The problem for the politicians – especially Democrats – is practically insurmountable. Consider that they have the legacy of FDR to protect at all costs. But those are just table stakes compared to the pork the payroll tax permits – both sides of the aisle are guilty there. Then there is the huge constituency presently receiving checks from the system tied to the workers who will be mighty steamed if suddenly told that all the money they’ve “paid into the system” was actually a tax and is gone. This is why Social Security has traditionally been called the “third rail of American politics.”

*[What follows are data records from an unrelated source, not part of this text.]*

/-! ## The two windows -/

/-- Settles O40, by what the bus and a byte cell answer. -/
theorem byteWindow : Obligations.ByteWindow := by
  intro s i v hi
  have hl : busCheck s.params (BitVec.ofNat 23 (0x100000 + 4 * i)) 4 = some (.byteCell i) := locate_byteOffset hi
  rw [busRead_of_byteCell hl, busWrite_of_byteCell hl]
  refine ⟨fun ho => ⟨readCell_of_inFlight _ ho, writeCell_of_inFlight _ ho⟩, fun ho => ⟨fun hr => ?_, fun b hr => ?_, ?_⟩⟩
  · rw [hr, Option.map_none, readCell_unwritten ho]
  · rw [hr, Option.map_some, readCell_written _ ho]
  · exact ⟨_, writeCell_of_idle _ ho, by rw [Memory.read_write_same, BitVec.setWidth_eq_extractLsb' (by omega)],
      fun k hk => Memory.read_write_other _ _ hk, rfl⟩

/-- Settles O41, by what the bus and a symbol cell answer. -/
theorem symWindow : Obligations.SymWindow := by
  intro s j v hj
  have hl : busCheck s.params (BitVec.ofNat 23 (0x400000 + 4 * j)) 4 = some (.symCell j) := locate_symOffset hj
  rw [busRead_of_symCell hl, busWrite_of_symCell hl]
  refine ⟨fun ho => ⟨readCell_of_inFlight _ ho, writeCell_of_inFlight _ ho⟩, fun ho => ⟨fun hr => ?_, fun w hr => ?_, ?_⟩⟩
  · rw [hr, readCell_unwritten ho]
  · rw [hr, readCell_written _ ho]
  · exact ⟨_, writeCell_of_idle _ ho, Memory.read_write_same _ _ _, fun k hk => Memory.read_write_other _ _ hk, rfl⟩

/-! ## Which line the Host performs -/

/-- A line is performed exactly when the bus answers its access OK. -/
theorem answerOf_next_iff {α : Type} (r : BusReply α) (k : α → State) :
    (∃ t, answerOf r k = .next t) ↔ ∃ a, r = .ok a := by
  cases r <;> simp [answerOf]

theorem busRead_ok_iff (off : Offset) (size : Nat) (s : State) :
    (∃ a, busRead off size s = .ok a) ↔ accessAllowed s false off size := by
  unfold accessAllowed
  cases h : busCheck s.params off size with
  | none => simp [busRead_of_none h]
  | some l =>
    cases l with
    | reg r => simp [busRead_of_reg h]
    | byteCell i => rw [busRead_of_byteCell h, readCell_ok_iff]; simp
    | symCell j => rw [busRead_of_symCell h, readCell_ok_iff]; simp

theorem busWrite_ok_iff (off : Offset) (size : Nat) (v : Word) (s : State) :
    (∃ t, busWrite off size v s = .ok t) ↔ accessAllowed s true off size := by
  unfold accessAllowed
  cases h : busCheck s.params off size with
  | none => simp [busWrite_of_none h]
  | some l =>
    cases l with
    | reg r => simp [busWrite_of_reg h, writeReg_ok]
    | byteCell i => rw [busWrite_of_byteCell h, writeCell_ok_iff]; simp
    | symCell j => rw [busWrite_of_symCell h, writeCell_ok_iff]; simp

/-- R78: POLL's read of STATUS never fails. -/
theorem hostMove_poll {s : State} {rest : List HostOp} (h : s.program = .poll :: rest) :
    hostMove s = .next (pollStep rest (statusWord s.status) s) := by
  simp only [hostMove, h, performLine]
  exact congrArg (answerOf · _) (busRead_regOffset .status s)

/-- Settles O52, line by line: the access of a `W` or `R` line is the one that `hostAllowed` judges. -/
theorem hostMovesExactlyWhenAllowed : Obligations.HostMovesExactlyWhenAllowed := by
  intro s
  unfold State.hostAllowed
  cases hp : s.program with
  | nil => simp [hostMove_of_programEnd hp]
  | cons line rest =>
    cases line with
    | write off size v => rw [hostMove_write hp, answerOf_next_iff, busWrite_ok_iff]; rfl
    | read off size expect => rw [hostMove_read hp, answerOf_next_iff, busRead_ok_iff]; rfl
    | poll => simp [hostMove_poll hp]

end Sys2Proof.Machine
end

section
/-! Proofs of the statements of spec/30_encoding.md: the command words and their fields, the record of a reserved word, what
a host read notes, and the pseudo-instructions. -/

namespace Sys2Proof.Machine

/-! ## Command words -/

/-- R70: a word is its fields RSV and OPC. -/
theorem rsvField_append_opcField (w : Word) : rsvField w ++ opcField w = w :=
  (BitVec.extractLsb'_append_extractLsb'_eq_extractLsb' (by decide)).trans BitVec.extractLsb'_eq_self

/-- R70: RSV counts sixteens. -/
theorem toNat_rsv_append_opc (rsv : BitVec 28) (opc : BitVec 4) : (rsv ++ opc).toNat = 16 * rsv.toNat + opc.toNat := by
  rw [BitVec.toNat_append, ← Nat.shiftLeft_add_eq_or_of_lt opc.isLt, Nat.shiftLeft_eq]
  omega

/-- R72: the fields of a reserved word are those of a word above the table's four. -/
theorem reservedFields_iff (rsv : BitVec 28) (opc : BitVec 4) :
    reservedFields rsv opc = true ↔ 3 < (rsv ++ opc).toNat := by
  have hrsv : rsv ≠ 0 ↔ rsv.toNat ≠ 0 := not_congr BitVec.toNat_inj.symm
  have hopc : opc.toNat < 16 := opc.isLt
  simp only [reservedFields, Bool.or_eq_true, decide_eq_true_eq, hrsv, toNat_rsv_append_opc]
  omega
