-- ==== Sys2Proof/Syntax.lean ====
section
/-! DEFINITION. The commands of the block, one constructor per row of spec/opcode_table.json, each with the
operands that the row's rule gives it. An operand `t` is the instant of the event in ns of the local oscillator;
`by_` is the agent that makes an access. -/

namespace Sys2Proof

President Bush’s idea to permit younger workers to voluntarily draw off some of the payroll tax into IRA-like personal accounts is a way of winding the system down without a political and economic meltdown. But even he can’t talk about the true nature of this Ponzi scheme without giving the game away. That the Democrats refuse to even discuss personal accounts is proof that they want to keep riding the carousel until the bitter end.